In 1993 A Young Man named Tim McGraw used a song Mr. Earl wrote called ‘what She Left Behind” that Tim still performs acoustic at the end of some of his shows, and although he decided to go into the direction of pop country he really did have kind of a Traditional Country start. Another artist that equally had early commercial success with a more Traditional tinge to him was Tracy Lawrence, who recorded Mr. Earl’s song called “Renegades Rebels And Rogues”.

So this brings me to the second portion of this article and the interview I had with Mr. Dustin James Clark.  Here’s what we had to talk on the phone about recently:
GHC:
Why don’t you tell us how you got started playing music and recording your songs yourself?
Mr.Dustin:
I grew up into really, pretty much as far back as I can remember. My uncle had left the area that I’m form, and I guess right around late 70’s early 80’s right before I was born he started driving for Waylon Jennings first.  When I was a little kid he’d come in from being out on the road with Waylon Jennings. He would come to my grandparents house for Christmas and all that, and we sang all those old Country songs around the tree. It was engraved into me so, as the years progressed I think I was thirteen I started writing songs.
I joined a few rock bands like most of us did, and got away from Country roots for a while. As 2007 and 2008 rolled around I started really writing country songs. I came back home from working out of town for quite a few years and I joined a band, and playing in Honky Tonks and it was on from there. Next year it’ll be ten years for me.
GHC:
Who influenced you the most besides Waylon?
Mr. Dustin:
Well Jason Aldean was hitting big back then and honestly I’m a huge Jamey Johnson fan, and when his second album the Black and White album came out, it blew me away. I got it on vinyl and I remember just sitting in the basement and wearing it out. It had such a nostalgic feel compared to everything else coming out at the time. I didn’t see real getting back to the old school Honky Tonk until Jamey Johnson.
GHC:
What do you call your music, is it Outlaw Country? Classify it for me?
Mr. Dustin:
I would consider it more Honky Tonk, a lot of my stuff has a shuffle and Honky Tonk feel to it. If I had to put a label on it I am 90’s Country with a Honky Tonk sound.
GHC:
Tell me more about being on The Voice.
Mr. Dustin:
Yeah, see it was 2013 I tried out for the show here in St. Louis I got a front of the line pass from one of the producers and went up there and kind of went straight in. I went through two processes here and then they sent me out to L.A.  to meet with some of the producers of the show, with some of us people. We did one more round there,  and they picked us to go out and do more auditions.
Everybody told me I should go try out and just to get people off my back I went out there, and turned out the joke was on me and I was out in L.A. and on a stage in front of Blake Shelton. It was really a cool experience you know the show really lives up to it’s name.
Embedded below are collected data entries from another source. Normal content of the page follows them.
-- ==== Sys2Proof/Laws/KeptCollective.lean ====
section
/-!
SUPPORT. Collectives and their sets, fatal errors, and digests: no operation takes or adds a command, or leaves a table out of canonical form (Kept.lean).
-/
namespace Sys2Proof.Machine
open Sys2Proof

/-! ### Collective.lean -/

theorem setColl_kept {s0 s : State} {c : Nat} {x : Coll} (hk : Kept s0 s) : Kept s0 (setColl s c x) := by
  unfold setColl
  dsimp only
  repeat' first | (with_reducible first | assumption | apply setClaim_kept)
theorem quantise_kept {s0 s : State} {c : Nat} {x : Coll} (hk : Kept s0 s) : GotKept s0 (quantise s c x) := by
  unfold quantise
  dsimp only
  repeat' first
    | (with_reducible first
        | assumption | apply countsAdd_kept | apply vaPutAtoms_kept | apply got_ok | apply got_bad | apply got_bind)
    | split | intro _
theorem clearCells_kept {s0 s : State} {c : Nat} {x : Coll} (hk : Kept s0 s) : Kept s0 (clearCells s c x) := by
  unfold clearCells
  repeat' first | (with_reducible first | assumption | apply vaPutAtoms_kept) | split
theorem openSend_kept {s0 s : State} {c id rank off : Nat} {ws : List PWord} (hk : Kept s0 s) : Kept s0
    (openSend s c id rank off ws) := by
  unfold openSend
  dsimp only
  repeat' first | (with_reducible first | assumption | apply sendCtrl_kept | apply setColl_kept) | split
theorem goPhase_kept {s0 s : State} {c : Nat} {x : Coll} {phase : Nat} (hk : Kept s0 s) : GotKept s0 (goPhase s c x phase) := by
  unfold goPhase
  dsimp only
  repeat' first
    | (with_reducible first
        | assumption | apply quantise_kept | apply clearCells_kept | apply vaPutAtoms_kept | apply setColl_kept
        | apply openSend_kept | apply fold_kept | apply got_ok | apply got_bad | apply got_bind_state | apply got_bind)
    | split | intro _
theorem takePiece_kept {s0 s : State} {c : Nat} {x : Coll} {rank off : Nat} {ws : List PWord} (hk : Kept s0 s) : GotKept s0
    (takePiece s c x rank off ws) := by
  unfold takePiece
  split
  · exact got_bad
  · exact got_map fun _ => setColl_kept (vaPutAtoms_kept hk)
theorem land_kept {s0 s : State} {c : Nat} {x : Coll} (hk : Kept s0 s) : GotKept1 s0 (land s c x) := by
  unfold land
  dsimp only
  split
  · exact got_bind1 fun _ => got_map1 fun _ => vaPutAtoms_kept hk
  · refine got_map11 (got_bind1 fun _ => got_map1 fun _ => vaPutAtoms_kept hk) fun a ha => ?_
    exact mk_kept ha (fun h => t1_wf h) (fun h => t2_wf h) (fun h => host_wf h) (fun h => faces_wf h) (fun h => claims_wf h) (fun h => streams_wf h)
      (fun h => tallies_wf h) (fun h => rings_wf h) (fun h => outqs_wf h) (fun h => fns_wf h) (fun h => msix_wf h) (fun h => shafts_wf h)
      (fun h => routes_wf h) (fun h => rxctx_wf h) (fun h => fabric_wf h)
  · split
    · exact got_bind1 fun _ => got_map11 (got_map1 fun _ => vaPutAtoms_kept hk) fun a ha => countsAdd_kept ha
    · exact got_map1 fun _ => vaPutAtoms_kept hk

/-! ### Sets.lean -/

theorem noteTables_kept {s0 s : State} {c : Nat} {x : Coll} (hk : Kept s0 s) : Kept s0 (noteTables s c x) := by
  unfold noteTables
  repeat' first | (with_reducible first | assumption | apply noteAll_kept)
theorem noteReads_kept {s0 s : State} {c : Nat} {x : Coll} {phase : Nat} (hk : Kept s0 s) : Kept s0 (noteReads s c x phase) :=
    by
  unfold noteReads
  dsimp only
  repeat' first | (with_reducible first | assumption | apply noteAll_kept)
theorem waitSet_kept {s0 s : State} {c : Nat} (hk : Kept s0 s) : Kept s0 (waitSet s c) := by
  unfold waitSet
  dsimp only
  repeat' first | (with_reducible first | assumption | apply setColl_kept | apply fold_kept) | split | intro _
theorem putLater_kept {s0 s : State} {c va : Nat} {ws : List W64} {events : List (Nat × List Nat)} (hk : Kept s0 s) : Kept s0
    (putLater s c va ws events) := by
  unfold putLater
  dsimp only
  repeat' first
    | (with_reducible first
        | assumption | apply postEvent_kept | apply vaStoreWords_kept | apply addWait_kept | apply fold_kept)
    | split | intro _
theorem dropColl_kept {s0 s : State} {c id : Nat} (hk : Kept s0 s) : Kept s0 (dropColl s c id) := by
  unfold dropColl
  dsimp only
  repeat' first | (with_reducible first | assumption | apply setClaim_kept)
theorem putEnded_kept {s0 s : State} {c id va : Nat} {ws : List W64} {events : List (Nat × List Nat)} (hk : Kept s0 s) : Kept s0
    (putEnded s c id va ws events) := by
  unfold putEnded
  repeat' first | (with_reducible first | assumption | apply addWait_kept | apply putLater_kept | apply dropColl_kept) | split
theorem endColl_kept {s0 s : State} {c : Nat} {x : Coll} {status : Nat} (hk : Kept s0 s) : Kept s0 (endColl s c x status) := by
  unfold endColl
  dsimp only
  repeat' first
    | (with_reducible first
        | assumption | apply waitSet_kept | apply setColl_kept | apply freeContexts_kept | apply putEnded_kept | apply faces_wf
        | apply claims_wf | apply rings_wf | apply t1_wf | apply t2_wf | apply host_wf | apply streams_wf | apply tallies_wf
        | apply outqs_wf | apply fns_wf | apply msix_wf | apply shafts_wf | apply routes_wf | apply rxctx_wf | apply fabric_wf)
    | split | with_reducible apply mk_kept
theorem freeSpan_kept {s0 s : State} {c va n : Nat} (hk : Kept s0 s) : Kept s0 (freeSpan s c va n) := by
  unfold freeSpan
  dsimp only
  repeat' first
    | (with_reducible first
        | assumption | apply freeValue_kept | apply vaPut_kept | apply vaStore_kept | apply fold_kept)
    | split | intro _
theorem failOne_kept {s0 s : State} {c : Nat} {x : Coll} {status : Nat} {told : Option Nat} (hk : Kept s0 s) : Kept s0
    (failOne s c x status told) := by
  unfold failOne
  dsimp only
  repeat' first
    | (with_reducible first
        | assumption | apply sendAbort_kept | apply freeSpan_kept | apply endColl_kept | apply fold_kept)
    | split | intro _
theorem failColl_kept {s0 s : State} {c id status : Nat} {tell : Bool} (hk : Kept s0 s) : Kept s0 (failColl s c id status tell)
    := by
  unfold failColl
  dsimp only
  repeat' first
    | (with_reducible first
        | assumption | apply blocked_kept | apply failOne_kept | apply setClaim_kept | apply fold_kept)
    | split | intro _
theorem settle_kept {s0 s : State} {c id : Nat} {r : Got State} (hk : Kept s0 s) (hr : GotKept s0 r) : Kept s0 (settle s c id r)
    := by
  unfold settle
  split
  · exact hr _ rfl
  · exact failColl_kept hk
  · exact stallAll_kept hk
theorem advanceOnce_kept {s0 s : State} {c id : Nat} (hk : Kept s0 s) : Kept s0 (advanceOnce s c id) := by
  unfold advanceOnce
  dsimp only
  repeat' first
    | (with_reducible first
        | assumption | apply settle_kept | apply noteReads_kept | apply noteTables_kept | apply goPhase_kept | apply got_ok
        | apply got_bad | apply got_bind | apply got_map)
    | split | intro _
theorem advance_kept {s0 s : State} {c id : Nat} (hk : Kept s0 s) : Kept s0 (advance s c id) := by
  unfold advance
  dsimp only
  repeat' first | (with_reducible first | assumption | apply advanceOnce_kept) | split

/-! ### Fatal.lean -/

theorem endRequests_kept {s0 s : State} {c status : Nat} (hk : Kept s0 s) : Kept s0 (endRequests s c status) := by
  unfold endRequests
  dsimp only
  repeat' first
    | (with_reducible first
        | assumption | apply failRequest_kept | apply closeRequest_kept | apply fold_kept)
    | split | intro _
theorem endStreams_kept {s0 s : State} {c status : Nat} (hk : Kept s0 s) : Kept s0 (endStreams s c status) := by
  unfold endStreams
  dsimp only
  repeat' first | (with_reducible first | assumption | apply failBatch_kept | apply endStream_kept | apply fold_kept) | intro _
theorem endCmds_kept {s0 s : State} {c status : Nat} (hk : Kept s0 s) : Kept s0 (endCmds s c status) := by
  unfold endCmds
  dsimp only
  repeat' first
    | (with_reducible first
        | assumption | apply reply_kept | apply setClaim_kept | apply fold_kept | apply faces_wf | apply claims_wf
        | apply rings_wf | apply t1_wf | apply t2_wf | apply host_wf | apply streams_wf | apply tallies_wf | apply outqs_wf
        | apply fns_wf | apply msix_wf | apply shafts_wf | apply routes_wf | apply rxctx_wf | apply fabric_wf)
    | intro _ | with_reducible apply mk_kept
theorem endColls_kept {s0 s : State} {c status : Nat} (hk : Kept s0 s) : Kept s0 (endColls s c status) := by
  unfold endColls
  dsimp only
  repeat' first
    | (with_reducible first
        | assumption | apply failOne_kept | apply setClaim_kept | apply fold_kept | apply faces_wf | apply claims_wf
        | apply rings_wf | apply t1_wf | apply t2_wf | apply host_wf | apply streams_wf | apply tallies_wf | apply outqs_wf
        | apply fns_wf | apply msix_wf | apply shafts_wf | apply routes_wf | apply rxctx_wf | apply fabric_wf)
    | intro _ | with_reducible apply mk_kept
theorem endWork_kept {s0 s : State} {c status : Nat} (hk : Kept s0 s) : Kept s0 (endWork s c status) := by
  have h1 : ∀ s : State, Kept s0 s → Kept s0 { s with waits := s.waits.filter fun w => w.claim != c } := fun s h => same_kept h rfl rfl rfl rfl rfl rfl rfl rfl rfl rfl rfl rfl rfl rfl rfl rfl
  exact h1 _ (endColls_kept (endCmds_kept (endStreams_kept (endRequests_kept hk))))
theorem endFatal_kept {s0 s : State} {c status : Nat} (hk : Kept s0 s) : Kept s0 (endFatal s c status) := by
  unfold endFatal
  dsimp only
  repeat' first
    | (with_reducible first
        | assumption | apply stopBell_kept | apply closeClaimChannels_kept | apply endWork_kept | apply setClaim_kept)
    | split
theorem claimFatal_kept {s0 s : State} {c status : Nat} {r : SumpRec} (hk : Kept s0 s) : Kept s0 (claimFatal s c status r) := by
  unfold claimFatal
  repeat' first | (with_reducible first | assumption | apply endFatal_kept | apply postSump_kept)
theorem deviceFatal_kept {s0 s : State} {r : SumpRec} (hk : Kept s0 s) : Kept s0 (deviceFatal s r) := by
  unfold deviceFatal
  have h1 : ∀ s : State, Kept s0 s → Kept s0 { s with fatal := true, pins := { s.pins with fault := true } } :=
    fun s h => same_kept h rfl rfl rfl rfl rfl rfl rfl rfl rfl rfl rfl rfl rfl rfl rfl rfl
  have h2 : ∀ s : State, Kept s0 s → Kept s0 { s with bell := { s.bell with queue := [] } } := fun s h => same_kept h rfl rfl rfl rfl rfl rfl rfl rfl rfl rfl rfl rfl rfl rfl rfl rfl
  dsimp only
  split
  · exact postSump_kept hk
  · exact fold_kept (fun t e h => modShaft_kept h)
      (h2 _ (fold_kept (fun t e h => fold_kept (fun t e h => sendAbort_kept h) h) (h1 _ (postSump_kept hk))))
theorem ownerFault_kept {s0 s : State} {c unit inst : Nat} (hk : Kept s0 s) : Kept s0 (ownerFault s c unit inst) := by
  unfold ownerFault
  repeat' first | (with_reducible first | assumption | apply claimFatal_kept)
theorem failOwned_kept {s0 s : State} {c status : Nat} (hk : Kept s0 s) : Kept s0 (failOwned s c status) := by
  unfold failOwned
  repeat' first | (with_reducible first | assumption | apply ownerFault_kept) | split
theorem settleFoul_kept {s0 s : State} (hk : Kept s0 s) : Kept s0 (settleFoul s) := by
  unfold settleFoul
  repeat' first
    | (with_reducible first
        | assumption | apply endFatal_kept | apply fold_kept | apply faces_wf | apply claims_wf | apply rings_wf | apply t1_wf
        | apply t2_wf | apply host_wf | apply streams_wf | apply tallies_wf | apply outqs_wf | apply fns_wf | apply msix_wf
        | apply shafts_wf | apply routes_wf | apply rxctx_wf | apply fabric_wf)
    | intro _ | with_reducible apply mk_kept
We never met any of the  but we did a lot of behind the scenes things in L.A. for about two months sequestered in a hotel.
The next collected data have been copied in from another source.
/-! ### Spdm.lean -/

theorem putDoe_kept {s0 s : State} {o : Option (List Byte)} (hk : Kept s0 s) : Kept s0 (putDoe s o) := by
  unfold putDoe
  dsimp only
  repeat' first
    | (with_reducible first
        | assumption | apply faces_wf | apply claims_wf | apply rings_wf | apply t1_wf | apply t2_wf | apply host_wf
        | apply streams_wf | apply tallies_wf | apply outqs_wf | apply fns_wf | apply msix_wf | apply shafts_wf
        | apply routes_wf | apply rxctx_wf | apply fabric_wf)
    | with_reducible apply mk_kept
theorem discoveryStep_kept {s0 s : State} {i : Nat} (hk : Kept s0 s) : Kept s0 (discoveryStep s i) := by
  unfold discoveryStep
  repeat' first | (with_reducible first | assumption | apply putDoe_kept) | split
theorem unsupportedObjStep_kept {s0 s : State} {vendor typ : Nat} (hk : Kept s0 s) : Kept s0 (unsupportedObjStep s vendor typ)
    := by
  unfold unsupportedObjStep
  repeat' first | (with_reducible first | assumption | apply putDoe_kept) | split
theorem answer_kept {s0 s : State} {resp : List Byte} (hk : Kept s0 s) : Kept s0 (answer s resp) := by
  unfold answer
  repeat' first | (with_reducible first | assumption | apply putDoe_kept)
theorem spdmError_kept {s0 s : State} {msg : List Byte} {code : Nat} (hk : Kept s0 s) : Kept s0 (spdmError s msg code) := by
  unfold spdmError
  repeat' first | (with_reducible first | assumption | apply answer_kept)
theorem clearKept_kept {s0 s : State} (hk : Kept s0 s) : Kept s0 (clearKept s) := by
  unfold clearKept
  dsimp only
  repeat' first
    | (with_reducible first
        | assumption | apply faces_wf | apply claims_wf | apply rings_wf | apply t1_wf | apply t2_wf | apply host_wf
        | apply streams_wf | apply tallies_wf | apply outqs_wf | apply fns_wf | apply msix_wf | apply shafts_wf
        | apply routes_wf | apply rxctx_wf | apply fabric_wf)
    | with_reducible apply mk_kept
theorem spdm_kept {s0 s : State} {msg : List Byte} {ver : List Nat} {ok : Sideband → Bool} {f : State → State} (hk : Kept s0 s)
    (h_f : ∀ a0, Kept s0 a0 → Kept s0 (f a0)) : Kept s0 (spdm s msg ver ok f) := by
  unfold spdm
  dsimp only
  repeat' first
    | (with_reducible first
        | assumption | apply putDoe_kept | apply clearKept_kept | apply spdmError_kept | apply h_f)
    | split
theorem nonce32_kept {s0 s : State} (hk : Kept s0 s) : Kept s0 (nonce32 s).2 := by
  unfold nonce32
  dsimp only
  repeat' first | (with_reducible first | assumption | apply draw_kept)
theorem vca_kept {s0 s : State} {msg resp : List Byte} (hk : Kept s0 s) : Kept s0 (vca s msg resp) := by
  unfold vca
  dsimp only
  repeat' first
    | (with_reducible first
        | assumption | apply answer_kept | apply faces_wf | apply claims_wf | apply rings_wf | apply t1_wf | apply t2_wf
        | apply host_wf | apply streams_wf | apply tallies_wf | apply outqs_wf | apply fns_wf | apply msix_wf | apply shafts_wf
        | apply routes_wf | apply rxctx_wf | apply fabric_wf)
    | with_reducible apply mk_kept
theorem getVersionStep_kept {s0 s : State} {msg : List Byte} (hk : Kept s0 s) : Kept s0 (getVersionStep s msg) := by
  unfold getVersionStep
  dsimp only
  repeat' first
    | (with_reducible first
        | assumption | apply spdm_kept | apply vca_kept | apply faces_wf | apply claims_wf | apply rings_wf | apply t1_wf
        | apply t2_wf | apply host_wf | apply streams_wf | apply tallies_wf | apply outqs_wf | apply fns_wf | apply msix_wf
        | apply shafts_wf | apply routes_wf | apply rxctx_wf | apply fabric_wf)
    | intro _ | with_reducible apply mk_kept
theorem getCapabilitiesStep_kept {s0 s : State} {msg : List Byte} (hk : Kept s0 s) : Kept s0 (getCapabilitiesStep s msg) := by
  unfold getCapabilitiesStep
  dsimp only
  repeat' first
    | (with_reducible first
        | assumption | apply spdm_kept | apply vca_kept | apply faces_wf | apply claims_wf | apply rings_wf | apply t1_wf
        | apply t2_wf | apply host_wf | apply streams_wf | apply tallies_wf | apply outqs_wf | apply fns_wf | apply msix_wf
        | apply shafts_wf | apply routes_wf | apply rxctx_wf | apply fabric_wf)
    | intro _ | with_reducible apply mk_kept
theorem negotiateStep_kept {s0 s : State} {msg : List Byte} (hk : Kept s0 s) : Kept s0 (negotiateStep s msg) := by
  unfold negotiateStep
  dsimp only
  repeat' first
    | (with_reducible first
        | assumption | apply spdm_kept | apply vca_kept | apply spdmError_kept | apply faces_wf | apply claims_wf
        | apply rings_wf | apply t1_wf | apply t2_wf | apply host_wf | apply streams_wf | apply tallies_wf | apply outqs_wf
        | apply fns_wf | apply msix_wf | apply shafts_wf | apply routes_wf | apply rxctx_wf | apply fabric_wf)
    | split | intro _ | with_reducible apply mk_kept
theorem certAnswer_kept {s0 s : State} {msg resp : List Byte} (hk : Kept s0 s) : Kept s0 (certAnswer s msg resp) := by
  unfold certAnswer
  dsimp only
  repeat' first
    | (with_reducible first
        | assumption | apply answer_kept | apply faces_wf | apply claims_wf | apply rings_wf | apply t1_wf | apply t2_wf
        | apply host_wf | apply streams_wf | apply tallies_wf | apply outqs_wf | apply fns_wf | apply msix_wf | apply shafts_wf
        | apply routes_wf | apply rxctx_wf | apply fabric_wf)
    | with_reducible apply mk_kept
theorem getDigestsStep_kept {s0 s : State} {msg : List Byte} (hk : Kept s0 s) : Kept s0 (getDigestsStep s msg) := by
  unfold getDigestsStep
  repeat' first | (with_reducible first | assumption | apply spdm_kept | apply certAnswer_kept) | intro _
theorem getCertificateStep_kept {s0 s : State} {msg : List Byte} {slot off len : Nat} (hk : Kept s0 s) : Kept s0
    (getCertificateStep s msg slot off len) := by
  unfold getCertificateStep
  dsimp only
  repeat' first
    | (with_reducible first
        | assumption | apply spdm_kept | apply spdmError_kept | apply certAnswer_kept)
    | split | intro _
theorem keepM_kept {s0 s : State} {m : List Byte} (hk : Kept s0 s) : Kept s0 (keepM s m) := by
  unfold keepM
  dsimp only
  repeat' first
    | (with_reducible first
        | assumption | apply faces_wf | apply claims_wf | apply rings_wf | apply t1_wf | apply t2_wf | apply host_wf
        | apply streams_wf | apply tallies_wf | apply outqs_wf | apply fns_wf | apply msix_wf | apply shafts_wf
        | apply routes_wf | apply rxctx_wf | apply fabric_wf)
    | with_reducible apply mk_kept
theorem challengeStep_kept {s0 s : State} {msg : List Byte} (hk : Kept s0 s) : Kept s0 (challengeStep s msg) := by
  unfold challengeStep
  dsimp only
  repeat' first
    | (with_reducible first
        | assumption | apply spdm_kept | apply spdmError_kept | apply nonce32_kept | apply answer_kept | apply keepM_kept
        | apply faces_wf | apply claims_wf | apply rings_wf | apply t1_wf | apply t2_wf | apply host_wf | apply streams_wf
        | apply tallies_wf | apply outqs_wf | apply fns_wf | apply msix_wf | apply shafts_wf | apply routes_wf | apply rxctx_wf
        | apply fabric_wf)
    | split | intro _ | with_reducible apply mk_kept
theorem getMeasurementsStep_kept {s0 s : State} {msg : List Byte} {i : Nat} {sign : Bool} (hk : Kept s0 s) : Kept s0
    (getMeasurementsStep s msg i sign) := by
  unfold getMeasurementsStep
  dsimp only
  repeat' first
    | (with_reducible first
        | assumption | apply spdm_kept | apply spdmError_kept | apply nonce32_kept | apply answer_kept | apply keepM_kept
        | apply faces_wf | apply claims_wf | apply rings_wf | apply t1_wf | apply t2_wf | apply host_wf | apply streams_wf
        | apply tallies_wf | apply outqs_wf | apply fns_wf | apply msix_wf | apply shafts_wf | apply routes_wf | apply rxctx_wf
        | apply fabric_wf)
    | split | intro _ | with_reducible apply mk_kept
theorem answerSealed_kept {s0 s : State} {app : Bool} {body : List Byte} (hk : Kept s0 s) : Kept s0 (answerSealed s app body) :=
    by
  unfold answerSealed
  dsimp only
  repeat' first
    | (with_reducible first
        | assumption | apply putDoe_kept | apply faces_wf | apply claims_wf | apply rings_wf | apply t1_wf | apply t2_wf
        | apply host_wf | apply streams_wf | apply tallies_wf | apply outqs_wf | apply fns_wf | apply msix_wf | apply shafts_wf
        | apply routes_wf | apply rxctx_wf | apply fabric_wf)
    | split | with_reducible apply mk_kept
theorem ecdhePrivate_kept {s0 s : State} (hk : Kept s0 s) : Kept s0 (ecdhePrivate s).2 := by
  unfold ecdhePrivate
  dsimp only
  repeat' first | (with_reducible first | assumption | apply draw_kept)
theorem keyExchangeStep_kept {s0 s : State} {msg : List Byte} (hk : Kept s0 s) : Kept s0 (keyExchangeStep s msg) := by
  unfold keyExchangeStep
  dsimp only
  repeat' first
    | (with_reducible first
        | assumption | apply spdm_kept | apply ecdhePrivate_kept | apply spdmError_kept | apply nonce32_kept | apply keepM_kept
        | apply answer_kept | apply faces_wf | apply claims_wf | apply rings_wf | apply t1_wf | apply t2_wf | apply host_wf
        | apply streams_wf | apply tallies_wf | apply outqs_wf | apply fns_wf | apply msix_wf | apply shafts_wf
        | apply routes_wf | apply rxctx_wf | apply fabric_wf)
    | split | intro _ | with_reducible apply mk_kept
theorem finishStep_kept {s0 s : State} {msg : List Byte} (hk : Kept s0 s) : Kept s0 (finishStep s msg) := by
  unfold finishStep
  dsimp only
  repeat' first
    | (with_reducible first
        | assumption | apply spdm_kept | apply answerSealed_kept | apply faces_wf | apply claims_wf | apply rings_wf
        | apply t1_wf | apply t2_wf | apply host_wf | apply streams_wf | apply tallies_wf | apply outqs_wf | apply fns_wf
        | apply msix_wf | apply shafts_wf | apply routes_wf | apply rxctx_wf | apply fabric_wf)
    | split | intro _ | with_reducible apply mk_kept
theorem endSessionStep_kept {s0 s : State} {msg : List Byte} (hk : Kept s0 s) : Kept s0 (endSessionStep s msg) := by
  unfold endSessionStep
  dsimp only
  repeat' first
    | (with_reducible first
        | assumption | apply spdm_kept | apply answerSealed_kept | apply faces_wf | apply claims_wf | apply rings_wf
        | apply t1_wf | apply t2_wf | apply host_wf | apply streams_wf | apply tallies_wf | apply outqs_wf | apply fns_wf
        | apply msix_wf | apply shafts_wf | apply routes_wf | apply rxctx_wf | apply fabric_wf)
    | intro _ | with_reducible apply mk_kept
theorem vendorSpdmStep_kept {s0 s : State} {msg : List Byte} {vendorId payload : Nat} (hk : Kept s0 s) : Kept s0
    (vendorSpdmStep s msg vendorId payload) := by
  unfold vendorSpdmStep
  dsimp only
  repeat' first
    | (with_reducible first
        | assumption | apply putDoe_kept | apply spdmError_kept | apply clearKept_kept | apply nonce32_kept | apply answer_kept)
    | split
theorem setIde_kept {s0 s : State} {n : Nat} {x : Ide} (hk : Kept s0 s) : Kept s0 (setIde s n x) := by
  unfold setIde
  dsimp only
  repeat' first
    | (with_reducible first
        | assumption | apply faces_wf | apply claims_wf | apply rings_wf | apply t1_wf | apply t2_wf | apply host_wf
        | apply streams_wf | apply tallies_wf | apply outqs_wf | apply fns_wf | apply msix_wf | apply shafts_wf
        | apply routes_wf | apply rxctx_wf | apply fabric_wf)
    | split | with_reducible apply mk_kept
theorem ideKmStep_kept {s0 s : State} {n : Nat} (hk : Kept s0 s) : Kept s0 (ideKmStep s n) := by
  unfold ideKmStep
  repeat' first
    | (with_reducible first
        | assumption | apply answerSealed_kept | apply setIde_kept | apply clearKept_kept)
    | split
theorem ideFailStep_kept {s0 s : State} {n : Nat} (hk : Kept s0 s) : Kept s0 (ideFailStep s n) := by
  unfold ideFailStep
  repeat' first | (with_reducible first | assumption | apply postSump_kept | apply setIde_kept) | split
The coolest part about it was the behind the scenes and being in a hotel with a hundred of the most amazing musicians from across the country and really having all kinds of genres just mellowing together. We did all kinds of cool stuff. I made a lot of lifelong friends and good connections through the voice.
GHC:
Let’s talk about Tumbleweed for a while, what are you going to bring us?
Mr. Dustin:
Man, I’m going to bring myself that’s all. I hope that everyone enjoys it as much as I do over the years that I have been doing this.  That’s all I can do, bring myself and my songs and lay them out on the table.
GHC:
I think It’s going to be fun, he’s got Red Dirt going and I don’t consider it Outlaw Country anymore in my opinion I don’t like to label anything that anymore. Most of it’s just more underground, and most of it’s all awesome music . He’s got a little bit of everything.
Mr. Dustin:
That’s right and you know they all try to put labels on it, and I do a lot of stuff  differently. I got Outlaw tattooed on my arm and they think Hey you’re trying to say you are this or that. And I do that to pay homage to my roots, you know Waylon Jennings and all those guys. Really just the fact that anybody doing something other than mainstream music these days whether it’s a little bit of rock or Country…Bluegrass or anything, I kind of do label that Outlaw just because they are going against the grain. Country Music has gotten so far away from it’s past that really anybody that doing anything on their own, that’s really what they’re doing is going against the grain.
GHC:
I cover a wide variety of music I do Bluegrass and Red Dirt and I do Roots Music I’m tied in with Muddy Roots really deeply. I dip into so many different scenes and I have heard your music, but I don’t think I ever met you yet. I’m looking forward to meeting you really.
Mr. Dustin:
It’s a blessing to go through the contest which was a whirlwind in itself and those guys didn’t have to ask us to come out and they did. It’s just been an amazing experience and we cannot wait to get out there and let the whole experience come full circle.
GHC:
I went to another festival in Kansas City, I saw the venue and by God it’s a nice facility. I didn’t see the stage but the area is huge and  he’s on to something. They invited me out and I agreed to work for him because festivals is what I specialize in. This is a science and a market and I enjoy doing it and watching them flourish, and my crew knows what to do and when. I’m looking forward to it.
Mr. Dustin:
I am too, we started a little thing out here and my whole goal is to do what they are doing. I think getting these guys out here in one place a these big festivals is fun. There’s really something special going on  in with what call “Our Movement” right now. That’s from the Red Dirt too  you know anything that has more Traditional root in Country Music. It’s taking off like wildfire and I couldn’t be happier, and what I do is going to pan out there has never been a better time I don’t think.
GHC:
I went from a thousand viewers a day to eight and nine thousand viewers a day just when this stuff boomed. There’s a huge market for this music and people are spending money going to these shows. You know Wade Bowen and them, they don’t get out here as much so when they do I’m there. I started tying more Red Dirt into what I do to bring them over here because there was actually a shortage of it.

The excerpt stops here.